╭─ INFORMATION GIVEN

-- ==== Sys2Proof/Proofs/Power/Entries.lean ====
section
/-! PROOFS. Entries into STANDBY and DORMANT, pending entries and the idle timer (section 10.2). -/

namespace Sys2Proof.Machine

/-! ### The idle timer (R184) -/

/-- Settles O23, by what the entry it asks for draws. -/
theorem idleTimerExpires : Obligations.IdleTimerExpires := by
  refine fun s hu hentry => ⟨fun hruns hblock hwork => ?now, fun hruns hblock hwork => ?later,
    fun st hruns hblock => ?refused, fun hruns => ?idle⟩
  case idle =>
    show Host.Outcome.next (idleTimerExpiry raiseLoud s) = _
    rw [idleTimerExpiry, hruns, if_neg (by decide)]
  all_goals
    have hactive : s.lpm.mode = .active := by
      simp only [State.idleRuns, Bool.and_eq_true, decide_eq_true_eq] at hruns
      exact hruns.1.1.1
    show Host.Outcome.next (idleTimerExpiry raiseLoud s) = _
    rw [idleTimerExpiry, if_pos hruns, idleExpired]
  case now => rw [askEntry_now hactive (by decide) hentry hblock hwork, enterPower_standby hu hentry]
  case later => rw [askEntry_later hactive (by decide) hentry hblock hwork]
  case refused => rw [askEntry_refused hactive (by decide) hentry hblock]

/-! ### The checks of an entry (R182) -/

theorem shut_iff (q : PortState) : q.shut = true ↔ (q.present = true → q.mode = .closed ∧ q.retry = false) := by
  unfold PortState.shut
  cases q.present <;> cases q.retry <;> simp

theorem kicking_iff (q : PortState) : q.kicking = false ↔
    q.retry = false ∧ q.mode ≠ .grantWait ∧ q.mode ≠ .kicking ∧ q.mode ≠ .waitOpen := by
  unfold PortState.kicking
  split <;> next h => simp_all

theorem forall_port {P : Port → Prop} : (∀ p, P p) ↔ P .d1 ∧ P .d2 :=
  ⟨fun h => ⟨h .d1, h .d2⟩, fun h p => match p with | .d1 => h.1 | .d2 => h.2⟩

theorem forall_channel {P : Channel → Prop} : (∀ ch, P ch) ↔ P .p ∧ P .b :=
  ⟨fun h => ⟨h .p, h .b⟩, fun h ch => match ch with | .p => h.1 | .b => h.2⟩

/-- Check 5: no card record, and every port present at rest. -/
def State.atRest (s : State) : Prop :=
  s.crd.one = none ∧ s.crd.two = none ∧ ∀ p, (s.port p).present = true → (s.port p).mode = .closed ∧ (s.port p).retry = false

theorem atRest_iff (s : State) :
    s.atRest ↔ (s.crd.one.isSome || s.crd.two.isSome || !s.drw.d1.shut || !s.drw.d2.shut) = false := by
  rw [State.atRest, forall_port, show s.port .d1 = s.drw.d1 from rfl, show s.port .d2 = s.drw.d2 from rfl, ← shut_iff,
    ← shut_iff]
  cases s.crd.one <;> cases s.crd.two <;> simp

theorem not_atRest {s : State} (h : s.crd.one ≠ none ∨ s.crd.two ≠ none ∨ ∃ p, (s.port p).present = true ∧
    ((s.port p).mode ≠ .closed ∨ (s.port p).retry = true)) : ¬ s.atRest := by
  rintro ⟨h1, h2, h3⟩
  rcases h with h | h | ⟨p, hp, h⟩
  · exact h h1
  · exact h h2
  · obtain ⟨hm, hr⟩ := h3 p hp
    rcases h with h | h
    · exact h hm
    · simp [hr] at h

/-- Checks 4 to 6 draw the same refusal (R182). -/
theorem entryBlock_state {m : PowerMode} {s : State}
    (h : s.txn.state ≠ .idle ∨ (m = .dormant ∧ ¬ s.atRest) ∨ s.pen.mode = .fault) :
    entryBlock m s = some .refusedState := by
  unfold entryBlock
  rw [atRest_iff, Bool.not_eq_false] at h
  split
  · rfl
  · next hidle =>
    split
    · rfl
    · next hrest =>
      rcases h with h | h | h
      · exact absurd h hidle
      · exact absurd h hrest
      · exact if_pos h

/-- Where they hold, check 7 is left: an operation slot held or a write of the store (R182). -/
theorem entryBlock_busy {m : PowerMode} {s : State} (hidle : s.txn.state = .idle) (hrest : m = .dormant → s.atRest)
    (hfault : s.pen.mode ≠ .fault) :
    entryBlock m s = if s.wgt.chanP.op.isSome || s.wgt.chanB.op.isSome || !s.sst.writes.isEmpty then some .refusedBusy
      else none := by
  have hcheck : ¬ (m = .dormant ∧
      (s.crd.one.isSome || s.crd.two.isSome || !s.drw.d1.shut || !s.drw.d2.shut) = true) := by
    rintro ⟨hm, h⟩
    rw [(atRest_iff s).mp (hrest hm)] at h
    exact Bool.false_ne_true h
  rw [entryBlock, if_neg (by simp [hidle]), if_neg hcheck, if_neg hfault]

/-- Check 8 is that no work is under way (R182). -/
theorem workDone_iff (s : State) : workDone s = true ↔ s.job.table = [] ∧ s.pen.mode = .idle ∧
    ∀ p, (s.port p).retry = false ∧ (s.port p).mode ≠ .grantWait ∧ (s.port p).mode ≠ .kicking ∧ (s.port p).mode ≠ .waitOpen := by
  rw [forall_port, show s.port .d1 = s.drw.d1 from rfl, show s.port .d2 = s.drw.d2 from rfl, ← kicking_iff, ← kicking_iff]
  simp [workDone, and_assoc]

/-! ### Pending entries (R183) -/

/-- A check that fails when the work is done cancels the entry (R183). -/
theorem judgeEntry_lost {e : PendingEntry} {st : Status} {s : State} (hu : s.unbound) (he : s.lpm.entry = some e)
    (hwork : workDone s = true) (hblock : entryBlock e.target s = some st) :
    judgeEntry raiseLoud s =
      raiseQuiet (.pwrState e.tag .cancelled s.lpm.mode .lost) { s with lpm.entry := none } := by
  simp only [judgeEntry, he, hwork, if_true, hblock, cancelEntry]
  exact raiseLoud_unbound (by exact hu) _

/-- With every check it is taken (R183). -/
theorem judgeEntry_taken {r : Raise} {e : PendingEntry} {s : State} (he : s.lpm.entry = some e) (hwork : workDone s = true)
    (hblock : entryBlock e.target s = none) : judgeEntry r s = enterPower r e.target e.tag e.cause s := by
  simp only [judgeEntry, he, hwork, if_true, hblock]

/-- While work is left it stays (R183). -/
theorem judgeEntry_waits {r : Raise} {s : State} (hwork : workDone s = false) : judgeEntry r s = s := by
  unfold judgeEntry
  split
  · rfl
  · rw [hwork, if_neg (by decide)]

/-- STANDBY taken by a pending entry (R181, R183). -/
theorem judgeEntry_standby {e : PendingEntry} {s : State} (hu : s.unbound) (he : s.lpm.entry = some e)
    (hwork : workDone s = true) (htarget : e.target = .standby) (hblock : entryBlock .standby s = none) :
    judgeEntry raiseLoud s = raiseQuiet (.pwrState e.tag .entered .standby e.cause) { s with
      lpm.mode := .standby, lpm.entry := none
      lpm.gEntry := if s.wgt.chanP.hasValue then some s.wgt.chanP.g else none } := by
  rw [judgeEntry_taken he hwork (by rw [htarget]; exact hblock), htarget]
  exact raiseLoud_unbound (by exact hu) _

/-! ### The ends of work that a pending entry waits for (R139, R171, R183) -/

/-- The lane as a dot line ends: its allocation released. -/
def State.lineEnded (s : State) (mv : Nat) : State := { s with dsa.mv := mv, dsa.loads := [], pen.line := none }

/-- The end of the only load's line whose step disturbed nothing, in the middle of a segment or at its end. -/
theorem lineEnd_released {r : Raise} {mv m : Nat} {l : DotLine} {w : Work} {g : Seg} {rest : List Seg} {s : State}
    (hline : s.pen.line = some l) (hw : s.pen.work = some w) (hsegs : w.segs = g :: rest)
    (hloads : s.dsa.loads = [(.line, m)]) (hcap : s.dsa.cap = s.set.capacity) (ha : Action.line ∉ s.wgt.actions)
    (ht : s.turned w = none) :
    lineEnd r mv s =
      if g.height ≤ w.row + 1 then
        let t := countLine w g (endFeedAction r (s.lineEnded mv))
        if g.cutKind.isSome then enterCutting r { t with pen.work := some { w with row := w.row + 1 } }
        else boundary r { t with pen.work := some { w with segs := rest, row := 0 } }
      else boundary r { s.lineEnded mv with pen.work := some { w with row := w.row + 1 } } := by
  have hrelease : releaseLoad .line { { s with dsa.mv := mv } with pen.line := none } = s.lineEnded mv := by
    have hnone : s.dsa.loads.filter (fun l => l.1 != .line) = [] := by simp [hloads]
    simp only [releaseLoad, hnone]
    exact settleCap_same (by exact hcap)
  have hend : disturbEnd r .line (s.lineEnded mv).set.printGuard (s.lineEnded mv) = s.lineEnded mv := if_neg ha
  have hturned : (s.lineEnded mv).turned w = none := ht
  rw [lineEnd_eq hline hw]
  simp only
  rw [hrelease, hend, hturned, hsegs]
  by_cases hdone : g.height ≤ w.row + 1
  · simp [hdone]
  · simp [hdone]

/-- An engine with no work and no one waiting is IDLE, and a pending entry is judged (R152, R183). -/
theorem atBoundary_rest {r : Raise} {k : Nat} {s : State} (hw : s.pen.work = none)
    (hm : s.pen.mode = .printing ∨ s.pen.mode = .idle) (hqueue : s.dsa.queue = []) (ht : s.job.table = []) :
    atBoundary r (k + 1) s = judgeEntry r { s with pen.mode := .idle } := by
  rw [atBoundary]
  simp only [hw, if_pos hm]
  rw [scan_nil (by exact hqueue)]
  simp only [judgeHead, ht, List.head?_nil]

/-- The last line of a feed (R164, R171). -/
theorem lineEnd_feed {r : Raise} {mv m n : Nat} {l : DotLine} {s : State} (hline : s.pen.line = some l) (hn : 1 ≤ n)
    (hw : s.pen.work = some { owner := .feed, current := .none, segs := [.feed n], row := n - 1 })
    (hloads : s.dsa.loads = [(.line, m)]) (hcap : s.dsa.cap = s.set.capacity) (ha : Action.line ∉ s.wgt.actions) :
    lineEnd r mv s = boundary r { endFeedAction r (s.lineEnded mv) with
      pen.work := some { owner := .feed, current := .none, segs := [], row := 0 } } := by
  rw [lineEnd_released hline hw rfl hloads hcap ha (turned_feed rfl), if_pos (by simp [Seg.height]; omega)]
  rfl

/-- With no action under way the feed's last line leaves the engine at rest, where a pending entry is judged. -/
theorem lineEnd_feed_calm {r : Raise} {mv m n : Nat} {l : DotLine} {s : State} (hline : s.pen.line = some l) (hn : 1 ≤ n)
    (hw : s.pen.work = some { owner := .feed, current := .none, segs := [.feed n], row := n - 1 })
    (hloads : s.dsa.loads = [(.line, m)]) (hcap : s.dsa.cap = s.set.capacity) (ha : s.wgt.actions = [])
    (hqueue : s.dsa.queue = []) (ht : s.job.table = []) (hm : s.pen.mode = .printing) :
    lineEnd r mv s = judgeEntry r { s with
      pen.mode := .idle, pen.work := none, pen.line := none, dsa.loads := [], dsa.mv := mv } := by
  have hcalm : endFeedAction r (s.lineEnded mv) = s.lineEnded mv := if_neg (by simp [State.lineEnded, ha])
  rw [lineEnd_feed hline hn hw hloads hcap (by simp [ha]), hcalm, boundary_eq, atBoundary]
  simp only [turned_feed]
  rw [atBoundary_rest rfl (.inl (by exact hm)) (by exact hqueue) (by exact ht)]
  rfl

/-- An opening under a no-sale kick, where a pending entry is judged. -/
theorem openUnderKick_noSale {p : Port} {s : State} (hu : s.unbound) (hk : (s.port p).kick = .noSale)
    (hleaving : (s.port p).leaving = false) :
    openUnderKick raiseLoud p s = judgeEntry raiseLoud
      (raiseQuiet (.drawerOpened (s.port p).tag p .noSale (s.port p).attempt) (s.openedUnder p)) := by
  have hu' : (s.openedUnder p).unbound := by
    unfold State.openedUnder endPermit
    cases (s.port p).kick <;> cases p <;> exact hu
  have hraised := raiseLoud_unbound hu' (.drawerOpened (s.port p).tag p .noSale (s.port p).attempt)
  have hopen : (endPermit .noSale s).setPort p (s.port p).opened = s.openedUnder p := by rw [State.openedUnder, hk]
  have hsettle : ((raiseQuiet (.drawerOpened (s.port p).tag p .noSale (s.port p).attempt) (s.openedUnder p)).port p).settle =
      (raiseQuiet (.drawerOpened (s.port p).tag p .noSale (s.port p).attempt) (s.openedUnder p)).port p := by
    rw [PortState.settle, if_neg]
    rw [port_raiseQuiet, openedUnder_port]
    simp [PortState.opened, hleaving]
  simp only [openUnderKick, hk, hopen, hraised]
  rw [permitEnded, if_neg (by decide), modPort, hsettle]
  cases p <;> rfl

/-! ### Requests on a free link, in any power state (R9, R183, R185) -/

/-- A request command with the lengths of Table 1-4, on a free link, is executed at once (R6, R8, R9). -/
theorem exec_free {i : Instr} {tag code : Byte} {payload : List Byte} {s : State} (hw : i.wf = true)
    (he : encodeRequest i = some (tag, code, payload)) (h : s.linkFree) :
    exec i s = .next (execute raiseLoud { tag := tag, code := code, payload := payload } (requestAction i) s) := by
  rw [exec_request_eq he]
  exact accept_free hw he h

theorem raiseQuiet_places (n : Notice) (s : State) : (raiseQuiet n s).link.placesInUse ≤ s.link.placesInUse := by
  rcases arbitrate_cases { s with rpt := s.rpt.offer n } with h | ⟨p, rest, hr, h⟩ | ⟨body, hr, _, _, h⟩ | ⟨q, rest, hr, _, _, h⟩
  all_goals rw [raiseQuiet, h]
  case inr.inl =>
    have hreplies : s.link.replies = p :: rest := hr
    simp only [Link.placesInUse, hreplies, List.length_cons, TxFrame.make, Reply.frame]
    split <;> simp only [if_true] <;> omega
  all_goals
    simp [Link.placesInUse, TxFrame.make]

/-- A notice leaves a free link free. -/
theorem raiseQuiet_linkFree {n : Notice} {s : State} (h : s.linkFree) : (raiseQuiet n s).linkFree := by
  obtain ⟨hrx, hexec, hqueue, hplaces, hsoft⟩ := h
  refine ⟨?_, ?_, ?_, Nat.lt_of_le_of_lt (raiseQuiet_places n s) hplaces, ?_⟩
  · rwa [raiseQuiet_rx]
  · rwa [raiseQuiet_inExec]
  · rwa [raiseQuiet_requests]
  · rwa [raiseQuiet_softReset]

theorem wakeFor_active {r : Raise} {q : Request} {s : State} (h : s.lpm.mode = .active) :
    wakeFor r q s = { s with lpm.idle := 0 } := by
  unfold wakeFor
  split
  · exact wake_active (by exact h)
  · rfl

╰─

WHAT YOU HAVE TO DO
Write down again the exact lines running from the beginning of the data to the line containing "h.1 | .b => h.2⟩", with both ends included.

WRITTEN ANSWER
-- ==== Sys2Proof/Proofs/Power/Entries.lean ====
section
/-! PROOFS. Entries into STANDBY and DORMANT, pending entries and the idle timer (section 10.2). -/

namespace Sys2Proof.Machine

/-! ### The idle timer (R184) -/

/-- Settles O23, by what the entry it asks for draws. -/
theorem idleTimerExpires : Obligations.IdleTimerExpires := by
  refine fun s hu hentry => ⟨fun hruns hblock hwork => ?now, fun hruns hblock hwork => ?later,
    fun st hruns hblock => ?refused, fun hruns => ?idle⟩
  case idle =>
    show Host.Outcome.next (idleTimerExpiry raiseLoud s) = _
    rw [idleTimerExpiry, hruns, if_neg (by decide)]
  all_goals
    have hactive : s.lpm.mode = .active := by
      simp only [State.idleRuns, Bool.and_eq_true, decide_eq_true_eq] at hruns
      exact hruns.1.1.1
    show Host.Outcome.next (idleTimerExpiry raiseLoud s) = _
    rw [idleTimerExpiry, if_pos hruns, idleExpired]
  case now => rw [askEntry_now hactive (by decide) hentry hblock hwork, enterPower_standby hu hentry]
  case later => rw [askEntry_later hactive (by decide) hentry hblock hwork]
  case refused => rw [askEntry_refused hactive (by decide) hentry hblock]

/-! ### The checks of an entry (R182) -/

theorem shut_iff (q : PortState) : q.shut = true ↔ (q.present = true → q.mode = .closed ∧ q.retry = false) := by
  unfold PortState.shut
  cases q.present <;> cases q.retry <;> simp

theorem kicking_iff (q : PortState) : q.kicking = false ↔
    q.retry = false ∧ q.mode ≠ .grantWait ∧ q.mode ≠ .kicking ∧ q.mode ≠ .waitOpen := by
  unfold PortState.kicking
  split <;> next h => simp_all

theorem forall_port {P : Port → Prop} : (∀ p, P p) ↔ P .d1 ∧ P .d2 :=
  ⟨fun h => ⟨h .d1, h .d2⟩, fun h p => match p with | .d1 => h.1 | .d2 => h.2⟩

theorem forall_channel {P : Channel → Prop} : (∀ ch, P ch) ↔ P .p ∧ P .b :=
  ⟨fun h => ⟨h .p, h .b⟩, fun h ch => match ch with | .p => h.1 | .b => h.2⟩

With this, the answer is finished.